● TRY IT:
In the entries below, count every line with the string "each". State the count and nothing else.

━━ RECORD SET

-- ==== Sys2Proof/Tests/Slice0.lean ====
section
/-!
SUPPORT. Tests of one step each, their results taken from the spec's tables and test vectors
(95_test_vectors.md, whose vectors assume BUFCAP = 64), and a witness for the hypotheses of every
statement that has some.
-/

set_option maxRecDepth 100000

namespace Sys2Proof.Tests

open Sys2Proof.Machine

/-! ## Helpers -/

/-- Cells of the bytes at `a`, `a + 1`, ... -/
def cellsAt : Nat → List Byte → List Host.Cell
  | _, [] => []
  | a, b :: bs => (a, b) :: cellsAt (a + 1) bs

/-- The key bytes `00 01 .. 0f` (V-K8). -/
def k8 : Words4 := ⟨0x03020100, 0x07060504, 0x0B0A0908, 0x0F0E0D0C⟩

/-- The key `"abc"` (V-K2). -/
def kAbc : Words4 := ⟨0x00636261, 0, 0, 0⟩

/-- The key `"testkey123456789"` (V-K4). -/
def k4 : Words4 := ⟨0x74736574, 0x3179656B, 0x35343332, 0x39383736⟩

/-- A state with BUFCAP = 64, the bytes `bs` from address `a` on and everything else zero. -/
def base (len : Nat) (a : Nat) (bs : List Byte) : State where
  k := Words4.zero
  keyvalid := false
  errcode := 0
  padfull := false
  len := BitVec.ofNat 32 len
  padcnt := 0
  slen := 0
  sec := Words4.zero
  buf := { cap := 64, draw := 0, cells := cellsAt a bs }
  work := { v0 := 0, v1 := 0, sum := 0, rnd := 0 }
  draws := 1
  script := []
  returned := []

/-- The same with a key loaded. -/
def keyed (k : Words4) (len : Nat) (a : Nat) (bs : List Byte) : State :=
  { base len a bs with k := k, keyvalid := true }

def withScript (s : State) (es : List HostEvent) : State := { s with script := es }

def withPadfull (s : State) : State := { s with padfull := true }

def staged (sec : Words4) (slen : Word) : State := { base 0 0 [] with sec := sec, slen := slen }

/-- The answer is a next state with the property. -/
def after (x : Answer) (p : State → Bool) : Bool :=
  match x with
  | .next s => p s
  | .fault _ => false
  | .refused _ => false

def isNext (x : Answer) : Bool := after x fun _ => true

/-- The next state of an answer that has one. -/
def got (x : Answer) : State :=
  match x with
  | .next s => s
  | .fault _ => State.reset
  | .refused _ => State.reset

theorem next_of (x : Answer) (h : isNext x = true) : x = .next (got x) := by
  cases x with
  | next s => rfl
  | fault f => exact nomatch f
  | refused r => cases h

/-- The bytes at `a`, ..., `a + n - 1`. -/
def bytesOf (s : State) (a n : Nat) : List Byte := (List.range n).map fun i => byteAt s (a + i)

/-- ERRCODE, LEN, PADCNT as numbers. -/
def report (s : State) : Nat × Nat × Nat := (s.errcode.toNat, s.len.toNat, s.padcnt.toNat)

def hello : List Byte := [0x68, 0x65, 0x6C, 0x6C, 0x6F]

def helloCipher : List Byte := [0x22, 0x8D, 0xCF, 0x2A, 0xF4, 0x4E, 0x0C, 0x6E]

def abcdefgh : List Byte := [0x41, 0x42, 0x43, 0x44, 0x45, 0x46, 0x47, 0x48]

def abcdefghCipher : List Byte := [0xCA, 0xE7, 0x69, 0x7E, 0x00, 0x6E, 0xE9, 0x21]

def zeros : List Byte := [0, 0, 0, 0, 0, 0, 0, 0]

/-- V-S1's two blocks and their encryption. -/
def twoBlocks : List Byte := abcdefgh ++ zeros

def twoBlocksCipher : List Byte := abcdefghCipher ++ [0xFA, 0xF7, 0x40, 0xA9, 0x4F, 0xC9, 0x9E, 0x85]

/-- `"HELLO!!!"`, and its encryption under V-K4 (V-B5). -/
def helloShout : List Byte := [0x48, 0x45, 0x4C, 0x4C, 0x4F, 0x21, 0x21, 0x21]

def helloShoutCipher : List Byte := [0xC4, 0x70, 0x83, 0x6C, 0x1D, 0xC5, 0x6F, 0x2D]

/-! ## Well-formedness: 30_encoding.md R62 -/

theorem test_wf_refuses_encblk_index_2_pow_24 : (Instr.encblk (2 ^ 24)).wf = false := by decide
theorem test_wf_refuses_decblk_index_2_pow_24 : (Instr.decblk (2 ^ 24)).wf = false := by decide
theorem test_wf_accepts_encblk_last_index : (Instr.encblk (2 ^ 24 - 1)).wf = true := by decide

/-! ## Decoding: each word as ARG (31:8) before OPC (7:0), 30_encoding.md R60 to R63 -/

theorem test_decode_nop : decode (0x000000#24 ++ 0b00000000#8) = .command .nop := by decide
theorem test_decode_keyload : decode (0x000000#24 ++ 0b00000001#8) = .command .keyload := by decide
theorem test_decode_encblk : decode (0b000000000000000000000001#24 ++ 0b00000010#8) = .command (.encblk 1) := by decide
theorem test_decode_encblk_top : decode (0b100000000000000000000000#24 ++ 0b00000010#8) = .command (.encblk 0x800000) := by
  decide
theorem test_decode_decblk : decode (0b000000000000000000001000#24 ++ 0b00000011#8) = .command (.decblk 8) := by decide
theorem test_decode_pad : decode (0x000000#24 ++ 0b00000100#8) = .command .pad := by decide
theorem test_decode_unpad : decode (0x000000#24 ++ 0b00000101#8) = .command .unpad := by decide
theorem test_decode_encbuf : decode (0x000000#24 ++ 0b00000110#8) = .command .encbuf := by decide
theorem test_decode_decbuf : decode (0x000000#24 ++ 0b00000111#8) = .command .decbuf := by decide
theorem test_decode_encrypt : decode (0x000000#24 ++ 0b00001000#8) = .command .encrypt := by decide
theorem test_decode_decrypt : decode (0x000000#24 ++ 0b00001001#8) = .command .decrypt := by decide
theorem test_decode_keyclr : decode (0x000000#24 ++ 0b00001010#8) = .command .keyclr := by decide

/-- V-X7, V-X8. -/
theorem test_decode_reserved : decode 0x0000000B#32 = .illegal (.reservedOpcode 0x0B) ∧
    decode 0xFFFFFFFF#32 = .illegal (.reservedOpcode 0xFF) ∧ decode 0x1234560B#32 = .illegal (.reservedOpcode 0x0B) := by
  decide

/-- V-X9, V-X14. -/
theorem test_decode_nonzero_arg : decode 0x00000104#32 = .illegal (.nonzeroArg 0x04 1) ∧
    decode 0x00000108#32 = .illegal (.nonzeroArg 0x08 1) := by decide

theorem test_decode_table_word : decodeTableWord 32 0x00000702 = some (.encblk 7) ∧
    decodeTableWord 32 0x0000000A = some .keyclr ∧ decodeTableWord 32 0x00000104 = none := by decide

/-- `ENCBLK n` is `(n << 8) | 0x02` (R63). -/
theorem test_encode_blocks : encode (.encblk 1) = 0x00000102#32 ∧ encode (.decblk 8) = 0x00000803#32 := by decide

/-! ## Commands -/

/-- V-X10. -/
theorem test_nop_status : after (exec .nop { keyed k8 0 0 [] with errcode := 3 }) (fun t => statusWord t == 0x100) = true := by
  decide

/-- V-K10. -/
theorem test_keyload_masks : after (exec .keyload (staged ⟨0xFF636261, 0xAAAAAAAA, 0, 0x12345678⟩ 5))
    (fun t => t.k == ⟨0xFF636261, 0x000000AA, 0, 0⟩ && statusWord t == 0x100) = true := by decide

/-- V-K11. -/
theorem test_keyload_unsigned_slen : after (exec .keyload (staged ⟨0xFF636261, 0xAAAAAAAA, 0, 0x12345678⟩ 0xFFFFFFFF))
    (fun t => t.k == ⟨0xFF636261, 0xAAAAAAAA, 0, 0x12345678⟩) = true := by decide

/-- V-B2, with the block at index 1. -/
theorem test_encblk_vector : after (exec (.encblk 1) (keyed k8 0 8 abcdefgh))
    (fun t => bytesOf t 8 8 == abcdefghCipher && report t == (0, 0, 0)) = true := by decide

/-- V-X5. -/
theorem test_encblk_range : after (exec (.encblk 8) (keyed k8 0 0 [])) (fun t => statusWord t == 0x104) = true := by decide

/-- V-B11. -/
theorem test_decblk_vector : after (exec (.decblk 0) (keyed k8 0 0 abcdefgh))
    (fun t => bytesOf t 0 8 == [0x4C, 0x0E, 0x4F, 0x3D, 0xEC, 0x73, 0x6D, 0x5D]) = true := by decide

/-- V-X15, for DECBLK: `NoKey` precedes `Range`. -/
theorem test_decblk_nokey : after (exec (.decblk 8) (base 0 0 [])) (fun t => statusWord t == 0x005) = true := by decide

/-- V-P2. -/
theorem test_pad_vector : after (exec .pad (base 5 0 hello))
    (fun t => bytesOf t 0 8 == hello ++ [3, 3, 3] && report t == (0, 8, 3)) = true := by decide

/-- V-P5. -/
theorem test_pad_full_block_overflow : after (exec .pad (withPadfull (base 64 0 [])))
    (fun t => report t == (4, 64, 0) && t.buf.cells == []) = true := by decide

/-- V-U8. -/
theorem test_unpad_vector : after (exec .unpad (base 8 0 [0x61, 0x62, 0x63, 5, 5, 5, 5, 5]))
    (fun t => report t == (0, 3, 5) && bytesOf t 3 5 == [5, 5, 5, 5, 5]) = true := by decide

/-- V-U9. -/
theorem test_unpad_not_uniform : after (exec .unpad (base 8 0 [0x61, 0x62, 0x63, 5, 5, 4, 5, 5]))
    (fun t => report t == (2, 8, 0)) = true := by decide

/-- V-S1. -/
theorem test_encbuf_vector : after (exec .encbuf (keyed k8 16 0 twoBlocks))
    (fun t => bytesOf t 0 16 == twoBlocksCipher && report t == (0, 16, 0)) = true := by decide

/-- V-S4. -/
theorem test_encbuf_misaligned : after (exec .encbuf (keyed k8 12 0 twoBlocks))
    (fun t => bytesOf t 0 16 == twoBlocks && report t == (6, 12, 0)) = true := by decide

/-- V-S1. -/
theorem test_decbuf_vector : after (exec .decbuf (keyed k8 16 0 twoBlocksCipher))
    (fun t => bytesOf t 0 16 == twoBlocks && report t == (0, 16, 0)) = true := by decide

/-- V-S4: no block is a success. -/
theorem test_decbuf_empty : after (exec .decbuf (keyed k8 0 0 abcdefgh))
    (fun t => bytesOf t 0 8 == abcdefgh && report t == (0, 0, 0)) = true := by decide

/-- V-E1. -/
theorem test_encrypt_vector : after (exec .encrypt (keyed kAbc 5 0 hello))
    (fun t => bytesOf t 0 8 == helloCipher && report t == (0, 8, 3)) = true := by decide

/-- V-X17. -/
theorem test_encrypt_padded_range : after (exec .encrypt (withPadfull (keyed kAbc 64 0 hello)))
    (fun t => bytesOf t 0 5 == hello && report t == (4, 64, 0)) = true := by decide

/-- V-E1. -/
theorem test_decrypt_vector : after (exec .decrypt (keyed kAbc 8 0 helloCipher))
    (fun t => bytesOf t 0 8 == hello ++ [3, 3, 3] && report t == (0, 5, 3)) = true := by decide

/-- V-E4: the buffer stays decrypted. -/
theorem test_decrypt_invalid_padding : after (exec .decrypt (keyed k4 8 0 helloShoutCipher))
    (fun t => bytesOf t 0 8 == helloShout && report t == (2, 8, 0)) = true := by decide

/-- V-K13. -/
theorem test_keyclr : after (exec .keyclr { staged ⟨0xFF636261, 0xAAAAAAAA, 0, 0x12345678⟩ 3 with k := kAbc, keyvalid := true })
    (fun t => t.k == Words4.zero && t.sec == Words4.zero && t.slen == 0 && statusWord t == 0) = true := by decide

/-! ## The host's transactions -/

/-- V-X7 through CMD, with a key. -/
theorem test_cmd_write_illegal : after (step (withScript (keyed k8 5 0 hello) [.regWrite 0x00 0x0000000B]))
    (fun t => statusWord t == 0x103 && bytesOf t 0 5 == hello && t.script == []) = true := by decide

/-- V-X6 through CMD, with the key and the block of V-B1: the last block of the buffer. -/
theorem test_cmd_write_encblk_7 : after (step (withScript (keyed Words4.zero 0 56 zeros) [.regWrite 0x00 0x00000702]))
    (fun t => statusWord t == 0x100 && bytesOf t 56 8 == [0xD8, 0xD4, 0xE9, 0xDE, 0xD9, 0x1E, 0x13, 0xF7]) = true := by decide

/-- V-R3, V-R4. -/
theorem test_ctrl_write : after (step (withScript (base 0 0 []) [.regWrite 0x08 0xFFFFFFFF])) (fun t => ctrlWord t == 1) = true ∧
    after (step (withScript (base 0 0 []) [.regWrite 0x08 0xFFFFFFFE])) (fun t => ctrlWord t == 0) = true := by decide

/-- V-R5. -/
theorem test_cap_read : after (step (withScript (base 0 0 []) [.regRead 0x18])) (fun t => t.returned == [.word 0x40]) = true := by
  decide

/-- V-R9. -/
theorem test_buf_write_last : after (step (withScript (base 0 0 []) [.bufWrite 63 0xAA])) (fun t => byteAt t 63 == 0xAA) = true ∧
    step (withScript (base 0 0 []) [.bufWrite 64 0xAA]) = .refused (.bufferAccess 64) := ⟨by decide, rfl⟩

/-- 10_state.md R24: a register access that is no transaction. -/
theorem test_register_access_refused : step (withScript (base 0 0 []) [.regRead 0x30]) = .refused (.registerAccess 0x30) ∧
    step (withScript (base 0 0 []) [.regWrite 0x0E 1]) = .refused (.registerAccess 0x0E) := ⟨rfl, rfl⟩

/-- 10_state.md R30, 70_reset_and_hazards.md R180. -/
theorem test_reset_event : after (step (withScript (withPadfull (keyed k8 5 0 hello)) [.reset, .regRead 4]))
    (fun t => t.k == Words4.zero && statusWord t == 0 && ctrlWord t == 0 && report t == (0, 0, 0) && t.buf.cells == [] &&
      t.buf.cap == 64 && t.script == [.regRead 4]) = true := by decide

/-- The first command after reset: KEYLOAD loads the zero key (V-K12). -/
theorem test_first_command_after_reset : after (step (State.reset.withFetchWord 32 0x00000001))
    (fun t => t.k == Words4.zero && statusWord t == 0x100) = true := by decide

/-- `SETKEY "abc"` (program P2). -/
theorem test_setkey_script : Script.setkey [0x61, 0x62, 0x63] = [.regWrite 0x20 0x00636261, .regWrite 0x24 0, .regWrite 0x28 0,
    .regWrite 0x2C 0, .regWrite 0x14 3, .regWrite 0x00 1] := by decide

/-! ## Witnesses: the hypotheses of the statements, met -/

theorem witness_DecodeOfEncodeIsTheCommand : (Instr.encblk (2 ^ 24 - 1)).wf = true ∧ Instr.nop.wf = true := by decide

theorem witness_EncodeOfDecodeIsTheWord : decode 0xFFFFFF03#32 = .command (.decblk (2 ^ 24 - 1)) := by decide

/-- Both sides of every boundary: the last opcode and the first reserved one, ARG 0 and 1, format B. -/
theorem witness_DecodingFollowsOpcAndArg :
    10 < (0x0000000B#32).toNat % 256 ∧ (0x0000010A#32).toNat % 256 = 10 ∧ (0x0000010A#32).toNat / 256 = 1 ∧
    (0x0000000A#32).toNat % 256 = 10 ∧ (0x0000000A#32).toNat / 256 = 0 ∧
    (0xFFFFFF02#32).toNat % 256 = 2 ∧ (0xFFFFFF02#32).toNat / 256 = 0xFFFFFF := by decide

theorem witness_ReservedOpcodeSetsIllegalCommand : 0x0B ≤ (0x0000000B#32).toNat % 256 ∧ 0x0B ≤ (0xFFFFFFFF#32).toNat % 256 ∧
    (withScript (base 0 0 []) [.regWrite 0 0x0000000B]).script = .regWrite 0 0x0000000B :: [] := by decide

theorem witness_NonzeroArgIsIllegalAndLegalWordsAreCounted : (0x0000010A#32).toNat % 256 ≤ 0x0A ∧
    (0x0000010A#32).toNat % 256 ≠ 2 ∧ (0x0000010A#32).toNat % 256 ≠ 3 ∧ (0x0000010A#32).toNat / 256 ≠ 0 ∧
    (withScript (base 0 0 []) [.regWrite 0 0x0000010A]).script = .regWrite 0 0x0000010A :: [] := by decide

theorem witness_StepRunsTheDecodedCommand :
    (withScript (base 5 0 hello) [.regWrite 0 0x00000004]).script = .regWrite 0 0x00000004 :: [] ∧
    decode 0x00000004#32 = .command .pad := by decide

/-- Every offset of the map, reads and writes. -/
theorem witness_RegisterReadsFollowTheMap : ∀ off ∈ [0x00, 0x04, 0x08, 0x0C, 0x10, 0x14, 0x18, 0x1C, 0x20, 0x24, 0x28, 0x2C],
    (withScript (base 0 0 []) [.regRead off]).script = .regRead off :: [] ∧ off % 4 = 0 ∧ off < 0x30 := by decide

━━━━

● SOLVED EXERCISE:
2